Rechtsprechung / Oberverwaltungsgericht Nordrhein-Westfalen
Oberverwaltungsgericht Nordrhein-Westfalen Beschluss vom 25.11.2002 – 2 E 965/02
ECLI:DE:OVGNRW:2002:1125.2E965.02.00
Tenor
Der angefochtene Beschluss wird geändert.
Dem Kläger wird für das Verfahren erster Instanz Prozesskostenhilfe ohne Festsetzung von Monatsraten bewilligt und Rechtsanwältin N. , C. , beigeordnet.
Die Beklagte trägt die Kosten des Beschwerdeverfahrens. Kosten werden nicht erstattet.
Gründe
Die zulässige Beschwerde ist begründet, weil die Voraussetzungen für die Bewilligung von Prozesskostenhilfe und die Beiordnung eines Rechtsanwaltes gemäß § 166 VwGO i.V.m. §§ 114, 121 Abs. 2 Satz 1 ZPO vorliegen. Der Kläger hat mit seiner zu den Akten gereichten Erklärung über seine persönlichen und wirtschaftlichen Verhältnisse gemäß § 117 ZPO glaubhaft gemacht, dass er nicht in der Lage ist, die Kosten der Prozessführung aufzubringen.
Auch die sonstigen Voraussetzungen für die Gewährung von Prozesskostenhilfe liegen vor. Nach § 114 ZPO ist Prozesskostenhilfe zu bewilligen, wenn die beabsichtigte Rechtsverfolgung hinreichende Aussicht auf Erfolg bietet. Prozesskostenhilfe ist danach nicht erst bei einer Gewissheit des Erfolges, sondern bei einer gewissen Wahrscheinlichkeit eines Klageerfolges zu gewähren.

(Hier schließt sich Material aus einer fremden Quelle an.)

-- ==== Sys2Proof/Machine/Operands.lean ====
section
/-! DEFINITION. Command packets as bytes (R446–R449): header and parameter fields, the opcode tables of R459–R470, and
where a reserved field is not zero (R13, R452). -/

namespace Sys2Proof.Machine

/-- Opcode field of a chain's first unit (R446). -/
def hdrOpcode (ch : Bytes) : Nat := leAt ch 2 2

/-- Units the first unit declares (R446). -/
def hdrUnits (ch : Bytes) : Nat := fld (leAt ch 0 2) 15 11 + 1

/-- Critical bit (R446). -/
def hdrCritical (ch : Bytes) : Bool := decide (fld (leAt ch 0 2) 10 10 = 1)

/-- Session field (R446). -/
def hdrSession (ch : Bytes) : Nat := leAt ch 6 2

/-- Tag (R446). -/
def hdrTag (ch : Bytes) : BitVec 64 := BitVec.ofNat 64 (leAt ch 8 8)

/-- Writes the opcode field. -/
def stampOpcode (opcode : Nat) (ch : Bytes) : Bytes := patch ch 2 (leBytes 2 opcode)

/-- Writes a one-byte parameter. -/
def stampParam (off v : Nat) (ch : Bytes) : Bytes := patch ch (16 + off) (leBytes 1 v)

/-- One row of the opcode tables (R459–R470): `params` are the assigned parameter ranges as (offset, bytes),
`bits` the reserved bits inside assigned bytes as (offset, mask), `reserved` the reserved fields the tables name. -/
structure OpRow where
  opcode : Nat
  critical : Bool := false
  pfOnly : Bool := false
  long : Bool := false
  params : List (Nat × Nat) := []
  bits : List (Nat × Nat) := []
  reserved : List (Nat × Nat) := []
  deriving DecidableEq, Repr

/-- Sessions, administration, models (R459, R460). -/
def opRowsAdmin : List OpRow :=
  [ { opcode := 0x0001, params := [(0, 4)] },
    { opcode := 0x0002, long := true },
    { opcode := 0x0003, critical := true, params := [(0, 4)] },
    { opcode := 0x0004, pfOnly := true, params := [(0, 8)] },
    { opcode := 0x0010, params := [(0, 2), (2, 1), (3, 1), (4, 2), (8, 8)] },
    { opcode := 0x0011, params := [(0, 2)] },
    { opcode := 0x0012, params := [(0, 1), (2, 2)] },
    { opcode := 0x0013, params := [(0, 2), (2, 1), (3, 1), (4, 1), (6, 2), (8, 8)] },
    { opcode := 0x0014, params := [(0, 2)] },
    { opcode := 0x0101, critical := true, pfOnly := true, long := true, params := [(0, 8), (8, 4)] },
    { opcode := 0x0102, critical := true, pfOnly := true, long := true,
      params := [(0, 8), (8, 4), (12, 1), (14, 2), (16, 1)], bits := [(16, 0xFE)] },
    { opcode := 0x0103, critical := true, pfOnly := true, long := true, params := [(12, 1), (14, 2)] },
    { opcode := 0x0104, params := [(12, 1), (14, 2), (16, 2), (24, 8), (32, 4)] },
    { opcode := 0x0111, critical := true, long := true, params := [(0, 8), (8, 4)] },
    { opcode := 0x0112, critical := true, long := true, params := [(0, 8), (8, 4), (12, 1), (14, 2)] },
    { opcode := 0x0113, critical := true, long := true, params := [(12, 1), (14, 2)] },
    { opcode := 0x0120, critical := true, pfOnly := true, params := [(0, 1), (4, 32), (36, 32)] },
    { opcode := 0x0121, critical := true, pfOnly := true, params := [(0, 2)] } ]

/-- Graphs, serving, memory (R462–R466). -/
def opRowsServing : List OpRow :=
  [ { opcode := 0x0201, long := true, params := [(0, 8), (8, 4)] },
    { opcode := 0x0202, long := true, params := [(0, 1)] },
    { opcode := 0x0203, params := [(0, 8), (8, 4)] },
    { opcode := 0x0301, params := [(0, 62), (64, 32)], bits := [(1, 0xF0)], reserved := [(62, 2), (96, 16)] },
    { opcode := 0x0302, params := [(0, 4)] },
    { opcode := 0x0303, critical := true, pfOnly := true, params := [(0, 2), (2, 1), (4, 10), (16, 10), (28, 10)] },
    { opcode := 0x0304, critical := true, pfOnly := true, params := [(0, 2)] },
    { opcode := 0x0305, params := [(0, 2)] },
    { opcode := 0x0401, pfOnly := true, long := true, params := [(0, 2)] },
    { opcode := 0x0402, pfOnly := true, params := [(0, 8), (8, 8)] },
    { opcode := 0x0403, params := [(0, 4), (4, 4), (8, 8), (16, 4)] },
    { opcode := 0x0404, pfOnly := true, params := [(0, 1), (1, 1), (2, 2), (4, 2), (8, 8), (16, 4)] },
    { opcode := 0x0405, pfOnly := true, params := [(0, 1), (2, 2), (4, 2), (8, 8), (16, 16), (32, 8), (40, 4)], reserved := [(26, 2)]
      bits := [(19, 0x0F), (26, 0xFF), (27, 0xFF)] } ]

/-- Calibration, power, reset, fabric (R467–R470). -/
def opRowsUnits : List OpRow :=
  [ { opcode := 0x0501, params := [(0, 4), (4, 4), (8, 8), (16, 4)] },
    { opcode := 0x0502, params := [(0, 4), (8, 8), (16, 4)] },
    { opcode := 0x0503, pfOnly := true, long := true, params := [(0, 4)] },
    { opcode := 0x0504, params := [(0, 1), (2, 2), (8, 8), (16, 4)] },
    { opcode := 0x0505, pfOnly := true, params := [(0, 1), (2, 2), (4, 4), (8, 4), (12, 64)], reserved := [(9, 3)]
      bits := [(6, 0x03), (7, 0x07), (9, 0xF0), (10, 0xFF), (11, 0xFF)] ++ (List.range 16).map (fun i => (14 + 4 * i, 0x30)) },
    { opcode := 0x0506, pfOnly := true, long := true, params := [(0, 1), (2, 2)] },
    { opcode := 0x0507, params := [(0, 1), (2, 2), (8, 8), (16, 4)] },
    { opcode := 0x0508, critical := true, pfOnly := true, long := true, params := [(0, 1)] },
    { opcode := 0x0509, critical := true, pfOnly := true, long := true, params := [(0, 8), (8, 4)] },
    { opcode := 0x050A, critical := true, pfOnly := true, params := [(0, 2)] },
    { opcode := 0x0601 },
    { opcode := 0x0602, critical := true, pfOnly := true, params := [(0, 12)] },
    { opcode := 0x0603, pfOnly := true, long := true, params := [(0, 1)] },
    { opcode := 0x0701, critical := true, pfOnly := true },
    { opcode := 0x0702, critical := true, pfOnly := true, long := true, params := [(0, 8), (8, 4), (12, 1)],
      bits := [(12, 0xFE)] },
    { opcode := 0x0801, critical := true, pfOnly := true, params := [(0, 1), (1, 1)] },
    { opcode := 0x0802, critical := true, pfOnly := true, long := true, params := [(0, 1), (4, 32)] },
    { opcode := 0x0803, pfOnly := true, params := [(0, 1), (1, 1), (4, 2), (8, 16), (24, 8)] },
    { opcode := 0x0804, pfOnly := true, params := [(0, 1), (1, 1), (4, 4), (8, 16), (24, 2)] },
    { opcode := 0x0805, params := [(0, 8), (8, 4)] } ]

/-- The row of an opcode, none for an unknown opcode. -/
def opRow (n : Nat) : Option OpRow :=
  match opRowsAdmin.find? (fun r => r.opcode = n) with
  | some r => some r
  | none =>
    match opRowsServing.find? (fun r => r.opcode = n) with
    | some r => some r
    | none => opRowsUnits.find? (fun r => r.opcode = n)

/-- Whether a parameter offset is assigned. -/
def paramAssigned (r : OpRow) (p : Nat) : Bool := r.params.any (fun e => e.1 ≤ p && p < e.1 + e.2)

/-- Reserved bits of an assigned parameter byte. -/
def paramMask (r : OpRow) (p : Nat) : Nat := ((r.bits.find? (fun e => e.1 = p)).map (·.2)).getD 0

/-- Where the reserved field that holds a parameter byte starts. -/
def reservedStart (r : OpRow) (p : Nat) : Nat :=
  ((r.reserved.find? (fun e => e.1 ≤ p && p < e.1 + e.2)).map (·.1)).getD p

/-- The start of the reserved field that byte `i` of a chain of `total` bytes breaks with value `b`, if it breaks one. -/
def reservedBreak (r : OpRow) (total i : Nat) (b : Byte) : Option Nat :=
  if i < 16 then
    if i = 0 ∧ b ≠ 0 then some 0
    else if i = 1 ∧ b.toNat % 4 ≠ 0 then some 0
    else if (i = 4 ∨ i = 5) ∧ b ≠ 0 then some 4
    else none
  else if r.critical ∧ total - 32 ≤ i then
    if total - 24 ≤ i ∧ i < total - 16 ∧ b ≠ 0 then some (total - 24) else none
  else if paramAssigned r (i - 16) then
    if b.toNat &&& paramMask r (i - 16) ≠ 0 then some (16 + reservedStart r (i - 16)) else none
  else if b ≠ 0 then some (16 + reservedStart r (i - 16)) else none

/-- Offset of the first reserved header, parameter or trailer field that is not zero (R13, R452). -/
def firstReserved (r : OpRow) (ch : Bytes) : Option Nat :=
  ((List.range ch.length).zip ch).findSome? (fun e => reservedBreak r ch.length e.1 e.2)

/-- The check a critical chain carries, and the bytes it covers (R449). -/
def trailerCheck (ch : Bytes) : Bytes := slice ch (ch.length - 16) 16
def trailerCovered (ch : Bytes) : Bytes := ch.take (ch.length - 16)
def trailerCounter (ch : Bytes) : Nat := leAt ch (ch.length - 32) 8

/-- Whether the keyed check holds (R449). -/
def trailerOk (key ch : Bytes) : Bool := decide ((hmac key (trailerCovered ch)).take 16 = trailerCheck ch)

/-- A little-endian parameter (R447). -/
def Ctx.par (c : Ctx) (off len : Nat) : Nat := leAt c.chain (16 + off) len

/-- Bytes of the parameter area (R447). -/
def Ctx.parBytes (c : Ctx) (off len : Nat) : Bytes := slice c.chain (16 + off) len

/-- The issuing function. -/
def Ctx.fn (c : Ctx) : Nat := c.origin.fn

/-- Detail of an INVALID for a parameter (R454): its byte offset in the chain. -/
def parDetail (off : Nat) : Nat := 16 + off

/-- Detail of an INVALID for a field of the named image, manifest, pack or bundle (R454). -/
def imageDetail (off : Nat) : Nat := 2 ^ 31 + off % 2 ^ 30

/-- Detail of an INVALID for a result buffer too short (R458). -/
def bufferDetail (bytes : Nat) : Nat := 2 ^ 30 + (bytes + 63) / 64 % 2 ^ 30

/-- Offsets of the management message payload (R525): little-endian. -/
def mgmtPar (m : Mgmt) (off len : Nat) : Nat := leAt m.payload off len

end Sys2Proof.Machine
end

Diese Voraussetzungen liegen hier vor. Das Verwaltungsgericht wird im Hauptsacheverfahren zu klären haben, ob hier eine nachträgliche Einbeziehung des Klägers im Härtewege als so genannter "verfahrensbedingter Härtefall" in den Aufnahmebescheid seines Großvaters in Betracht kommt. Der Kläger hat seinen Aufnahmeantrag am 29. April 1997 und damit bereits vor der Ausreise seines Großvaters aus den Aussiedlungsgebieten am 3. Juli 1997 gestellt. Damit eröffnete sich die Möglichkeit, den Kläger bis zur Ausreise seines Großvaters in dessen Aufnahmebescheid vom 3. März 1997 einzubeziehen. Voraussetzung hierzu ist jedoch auch unter Berücksichtigung des Grundsatzes der Gleichbehandlung aus Art. 3 Abs. 1 des Grundgesetzes, dass dem Bundesverwaltungsamt aufgrund entsprechender Hinweise in den jeweiligen Aufnahmeanträgen die Zusammenführung der beiden Aufnahmeverfahren rechtzeitig möglich und zumutbar war. Dies ist hier wegen des zwischen Antragstellung des Klägers und Ausreise der Bezugsperson zur Verfügung stehenden Bearbeitungszeitraumes von gut zwei Monaten und auch deshalb zweifelhaft, weil sowohl in dem Aufnahmeantrag der Bezugsperson als auch im Aufnahmeantrag des Klägers jeglicher Hinweis darauf fehlt, dass hier eine Einbeziehung in Betracht kam bzw. beantragt wurde. Denn in den einzelnen Rubriken des Antragsformulars, die dem Bundesverwaltungsamt eine Zusammenführung von Anträgen zum Zwecke der Einbeziehung ermöglichen bzw. erleichtern sollen, sind hier keine Angaben bezüglich des Klägers gemacht worden. Im Antragsformular der Bezugsperson sind lediglich dessen Kinder P. T. als Familienangehörige mit Aufnahmebescheid und S. N. als Familienangehöriger, das gleichzeitig einen eigenen Aufnahmeantrag gestellt hat, eingetragen worden. Hinweise auf Aufnahmeanträge des Klägers bzw. seines Vaters fehlen jedoch. Das Antragsformular des Klägers enthält ebenso wie dasjenige seines Vaters in diesen Rubriken überhaupt keine Eintragungen. Die Fragen, welche Bedeutung diese Eintragungen in den Antragsformularen und ein Zeitraum von weniger als drei Monaten zwischen Antrag und Ausreise für die Entscheidung haben, ob eine verfahrensbedingte Härte vorliegt, sind ist in der Rechtsprechung des Senates noch nicht geklärt und deshalb im Hauptsacheverfahren zu beantworten. Zur Klärung dieser Fragen ist dem Kläger Prozesskostenhilfe zu gewähren.
Dieser Beschluss ist unanfechtbar (§ 152 Abs. 1 VwGO).